#### ASSIGNED TASK:
Of the lines listed below, return exactly those that run from the line containing "invr (f : SForm)" through the line containing "hcall (f : IForm)", both included.

===

-- ==== Sys2Proof/Syntax.lean ====
section
/-! DEFINITION. The instructions and events of spec/opcode_table.json: one inductive, one constructor per row. An
instruction's constructor holds the fields of its format (R54, R60, R64, R68); an event's holds what its rule makes it
depend on. -/

namespace Sys2Proof

/-- S format (R54): FN · GN · G · RS2 · RS1 · RD. -/
structure SForm where
  fn  : BitVec 5
  gn  : BitVec 1
  g   : BitVec 3
  rs2 : BitVec 5
  rs1 : BitVec 5
  rd  : BitVec 5
  deriving DecidableEq, Repr

/-- I format (R54): IMM10 · GN · G · RS1 · RD. -/
structure IForm where
  imm : BitVec 10
  gn  : BitVec 1
  g   : BitVec 3
  rs1 : BitVec 5
  rd  : BitVec 5
  deriving DecidableEq, Repr

/-- M format (R54): IMM6 · SCOPE · ORD · W · RS1 · RD/RS. AMO and CAS hold RS2 in IMM6[5:1] and SZ in IMM6[0] (R273). -/
structure MForm where
  imm   : BitVec 6
  scope : BitVec 3
  ord   : BitVec 2
  w     : BitVec 3
  rs1   : BitVec 5
  rd    : BitVec 5
  deriving DecidableEq, Repr

/-- B format (R54): OFF20 · GN · G. -/
structure BForm where
  off : BitVec 20
  gn  : BitVec 1
  g   : BitVec 3
  deriving DecidableEq, Repr

/-- J format (R54): OFF19 · RD. -/
structure JForm where
  off : BitVec 19
  rd  : BitVec 5
  deriving DecidableEq, Repr

/-- SRD and SWR (R68, R411): the special-register number and the x register. -/
structure SrForm where
  num : BitVec 12
  rd  : BitVec 5
  deriving DecidableEq, Repr

/-- The convoy header (R64). -/
structure CForm where
  guard : BitVec 3
  u5    : BitVec 3
  u4    : BitVec 3
  u3    : BitVec 3
  u2    : BitVec 3
  u1    : BitVec 3
  u0    : BitVec 3
  n     : BitVec 3
  deriving DecidableEq, Repr

/-- The V format (R60). `g` is bits [47:45]: G − 1, or NT in its bit 2 and ORD in its bits 1 and 0. -/
structure VForm where
  vd   : BitVec 6
  vs1  : BitVec 6
  vs2  : BitVec 6
  vm   : BitVec 3
  p    : BitVec 1
  vs3  : BitVec 6
  fmt  : BitVec 4
  slot : BitVec 3
  g    : BitVec 3
  rm   : BitVec 3
  tpop : BitVec 1
  popu : BitVec 3
  tpsh : BitVec 1
  pshu : BitVec 3
  fn   : BitVec 4
  xs   : BitVec 1
  deriving DecidableEq, Repr

/-- A firmware image as the boot ROM finds it (R440, R441): whether it is well formed, what the two signatures cover,
the signatures, its security version, and what accepted firmware then sets. -/
structure FwImage where
  malformed : Bool
  body      : Nat
  rsaSig    : Nat
  slhSig    : Nat
  version   : Nat
  config    : Nat
  podId     : BitVec 7
  podTable  : List Nat
  census    : Word
  freeq     : Word
  deriving DecidableEq, Repr

/-- What a link that must retrain ends as (R428). -/
inductive LinkOutcome where
  | retrained (back : List Nat)    -- the failing lane is shifted out; packages a route reaches again
  | landingLost                    -- a central-die-to-Landing link fails to retrain
  | portRerouted                   -- a UALink port fails, another route remains
  | packagesLost (pkgs : List Nat) -- a UALink port fails and these packages are unreachable
  deriving DecidableEq, Repr

/-- Bytes that a request names: the physical address, how many, the slot of the owning package. -/
abbrev UaSpan := Nat × Nat × Nat

/-- What a far instruction of another package brings of its hart: VL, VSTART, the governing mask and the mask that VS1 names,
DYN, the trap enables of TSTAT (bit 0 NVE, 1 DZE, 2 OFE), VCFG, lanes, SRSEED, and x(VS3). -/
structure FarSource where
  vl    : Nat
  start : Nat
  mask  : Nat
  mask1 : Nat
  dyn   : Nat
  en    : Nat
  vcfg  : Nat
  lanes : Nat
  seed  : Nat
  x3    : Word
  deriving DecidableEq, Repr

/-- A request of another package (R430, R438): a read, a write, an atomic; or a write to the command window, which carries
a lease, a far instruction, its loads, stores and transfers, a bank-level command, or a collective phase. -/
inductive UaRequest where
  | read (pa n slot : Nat)
  | write (pa : Nat) (data : List Byte) (slot : Nat)
  | atomicAdd (pa n value slot : Nat)
  | atomic (op pa n value slot : Nat)              -- op: W of R273
  | compareSwap (pa n expected value slot : Nat)
  | lease (landing : Nat)
  | release (ctx : Nat)
  | far (ctx : Nat) (words : BitVec 64) (src : FarSource)
  | farLoad (ctx reg w : Nat) (els : List (Nat × Nat × Nat))           -- element, address, slot
  | farStore (ctx reg w : Nat) (add : Bool) (els : List (Nat × Nat × Nat))
  | farRead (ctx reg : Nat)
  | farWrite (ctx reg value : Nat)
  | reduce (ctx op fmt rm nelem : Nat) (rows : List (List UaSpan)) (dst : List UaSpan) (yd : Option Nat) (cword : Option UaSpan)
  | combine (ctx op fmt rm n : Nat) (d a b : List UaSpan)
  | phase (desc : UaSpan) (buf : List UaSpan) (hart rank op fmt vl nmem active : Nat) (values : List Nat) (step : Nat)
  deriving DecidableEq, Repr

/-- One constructor per row of spec/opcode_table.json. -/
inductive Instr where
  -- scalar instructions (R67)
  | alu (f : SForm)
  | mul (f : SForm)
  | div (f : SForm)
  | addi (f : IForm)
  | andi (f : IForm)
  | ori (f : IForm)
  | xori (f : IForm)
  | shi (f : IForm)
  | lit32 (f : IForm) (lit : BitVec 32)
  | lit64 (f : IForm) (lit : BitVec 64)
  | lea (f : IForm)
  | bitc (f : SForm)
  | cmp (f : SForm)
  | cmpi (f : IForm)
  | glog (f : SForm)
  | sel (f : SForm)
  | falu (f : SForm)
  | fma (f : SForm)
  | fsqrt (f : SForm)
  | fcmp (f : SForm)
  | fcvt (f : SForm)
  | br (f : BForm)
  | cbr (f : IForm)
  | jal (f : JForm)
  | jalr (f : IForm)
  | rep (f : IForm)
  | nop (f : IForm)
  | ld (f : MForm)
  | st (f : MForm)
  | amo (f : MForm)
  | cas (f : MForm)
  | fence (f : MForm)
  | pfetch (f : MForm)
  -- system and synchronisation (R68)
  | stkfence (f : IForm)
  | clnr (f : SForm)
  | invr (f : SForm)
  | cflr (f : SForm)
  | waita (f : SForm)
  | gsync (f : IForm)
  | fork (f : IForm)
  | join (f : IForm)
  | joinl (f : IForm)
  | yield (f : IForm)
  | halt (f : IForm)
  | launch (f : SForm)
  | wmpub (f : SForm)
  | wmwait (f : SForm)
  | srd (f : SrForm)
  | swr (f : SrForm)
  | trap (f : IForm)
  | tret (f : IForm)
  | hcall (f : IForm)
  | kdnew (f : SForm)
  | kdnewRecycle (f : SForm)
  | kdend (f : SForm)
  | pgref (f : SForm)
  | pgrefNew (f : SForm)
  | pgrefSeal (f : SForm)
  | pgunref (f : SForm)
  | tlbinvPage (f : SForm)
  | tlbinvAsid (f : SForm)
  | tlbinvAll (f : SForm)
  | preempt (f : SForm)
  | fqdone (f : SForm)
  | hset (f : MForm)
  | hget (f : MForm)
  | migr (f : SForm)
  | ptset (f : SForm)
  | convoyHeader (f : CForm)
  -- vector, matrix, engine and far instructions (R69, R70)
  | setvl (f : VForm)
  | setvlw (f : VForm)
  | vcfg (f : VForm)
  | vint (f : VForm)
  | vmul (f : VForm)
  | vsat (f : VForm)
  | vmulw (f : VForm)
  | vaddw (f : VForm)
  | vnarrow (f : VForm)
  | vabsd (f : VForm)
  | vbitc (f : VForm)
  | vfalu (f : VForm)
  | vfma (f : VForm)
  | vfdiv (f : VForm)
  | vfsqrt (f : VForm)
  | vfexp2 (f : VForm)
  | vfclass (f : VForm)
  | vcmp (f : VForm)
  | vmlog (f : VForm)
  | vmpop (f : VForm)
  | vsel (f : VForm)
  | vcvt (f : VForm)
  | vquant (f : VForm)
  | vblkhdr (f : VForm)
  | vperm (f : VForm)
  | vpermb (f : VForm)
  | vslide (f : VForm)
  | vcompress (f : VForm)
  | vexpand (f : VForm)
  | vsplat (f : VForm)
  | vmvx (f : VForm)
  | vmvv (f : VForm)
  | viota (f : VForm)
  | vred (f : VForm)
  | vredo (f : VForm)
  | vscan (f : VForm)
  | vrecur (f : VForm)
  | vtopk (f : VForm)
  | vld (f : VForm)
  | vldff (f : VForm)
  | vldx (f : VForm)
  | vst (f : VForm)
  | vstx (f : VForm)
  | vstxa (f : VForm)
  | vldh (f : VForm)
  | vsth (f : VForm)
  | vls (f : VForm)
  | vmma (f : VForm)
  | vmmax (f : VForm)
  | vmmaq (f : VForm)
  | tld (f : VForm)
  | tst (f : VForm)
  | tmov (f : VForm)
  | tzero (f : VForm)
  | tflags (f : VForm)
  | vsoft (f : VForm)
  | vsmerge (f : VForm)
  | yxfer (f : VForm)
  | vcoll (f : VForm)
  | fbind (f : VForm)
  | frel (f : VForm)
  | fdone (f : VForm)
  | yired (f : VForm)
  | ybop (f : VForm)
  | ysync (f : VForm)
  | flstream (f : VForm)
  | flpaged (f : VForm)
  | flcopy (f : VForm)
  | flwait (f : VForm)
  | flstop (f : VForm)
  | clset (f : VForm)
  | clsplit (f : VForm)
  | clrun (f : VForm)
  | clnext (f : VForm)
  | clsave (f : VForm)
  | clrest (f : VForm)
  | impose (f : VForm)
  | impwait (f : VForm)
  | collwait (f : VForm)
  | tkclr (f : VForm)
  -- events: moves of the device's units and of the outside world (rows 149 to 195)
  | vectorIssue (hart : Nat)                                     -- R352
  | heldEntryWrite (ring : Nat)                                  -- R413: the ring of this FQBASE.BASE
  | parkedHartRestart (hart : Nat)                               -- R419
  | fqhead (value : Word)                                        -- R412: by the hart whose turn it is
  | specialRegisterWrite (num : BitVec 12) (value : Word)        -- R411: by the hart whose turn it is
  | launchRecordCheck (q : Nat)                                  -- R342
  | watermarkRecheck (q : Nat)                                   -- R347
  | gangPlacement (cluster core gangId : Nat)                    -- R348, R349
  | priorityAging (cluster : Nat)                                -- R349
  | grantNarrowing (gang gshift : Nat)                           -- R351
  | preemptionRequest (core : Nat) (spill : Bool)                -- R365
  | preemptionHalt (core : Nat)                                  -- R366
  | contextSave (core : Nat)                                     -- R368
  | leaseGrant (landing fctx : Nat)                              -- R364: the context chosen
  | waitaWake (hart : Nat)                                       -- R362
  | waitaTimeout (hart : Nat)                                    -- R362
  | yieldExpiry (hart : Nat)                                     -- R360
  | watermarkPass (hart : Nat)                                   -- R137, R318
  | farExecute (hart : Nat)                                      -- R321
  | bankAction (cmd : Nat)                                       -- R248
  | flumeFetch (core sid : Nat)                                  -- R307
  | flumeCopyElement (core sid : Nat)                            -- R311
  | tileConversion (impid : Nat)                                 -- R328
  | collectivePhase (hart : Nat)                                 -- R336
  | copyOnWrite (hart : Nat) (va : Word)                         -- R387
  | linkCrcReplay (link dir flits : Nat)                         -- R427
  | linkRetrain (link : Nat) (outcome : LinkOutcome)             -- R428
  | ualinkRequest (pkg : Nat) (req : UaRequest)                  -- R438
  | remotePackageReset (pkg : Nat)                               -- R439
  | deviceReset (image : FwImage)                                -- R440, R441
  | attestationRequest (nonce : BitVec 256) (certs : Bool)       -- R443, R442
  | securityVersionRaise (image : FwImage)                       -- R440
  | doorbell (q : Nat) (value : Word)                            -- R434
  | qring (q : Nat) (value : Word)                               -- R434
  | pcap (value : Word)                                          -- R458
  | hostRegisterWrite (offset : Nat) (value : Word)              -- R432, R433
  | apertureAccess (a off n : Nat) (data : Option (List Byte))   -- R432: a write when data is given
  | rawApertureAccess (a off n : Nat) (data : Option (List Byte))
  | endTask (taskid : Word)                                      -- R436, the row END
  | hostPreempt (value : Word)                                   -- R436
  | notify (value : Word)                                        -- R436
  | invpage (asid va pod : Word)                                 -- R436
  | fqcomp (fqbase seq code value : Word)                        -- R436
  | illegalInstruction (parcels : BitVec 64)                     -- R71, R72, R401
  | fetchFault                                                   -- R51: at the hart whose turn it is
  | maintenanceEffect (hart : Nat)                               -- R279
  | podTableUpdate (pkg : Nat) (enter : Bool)                    -- R438
  deriving DecidableEq, Repr

end Sys2Proof
end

===

#### SOLUTION FOR THIS TASK:
  | invr (f : SForm)
  | cflr (f : SForm)
  | waita (f : SForm)
  | gsync (f : IForm)
  | fork (f : IForm)
  | join (f : IForm)
  | joinl (f : IForm)
  | yield (f : IForm)
  | halt (f : IForm)
  | launch (f : SForm)
  | wmpub (f : SForm)
  | wmwait (f : SForm)
  | srd (f : SrForm)
  | swr (f : SrForm)
  | trap (f : IForm)
  | tret (f : IForm)
  | hcall (f : IForm)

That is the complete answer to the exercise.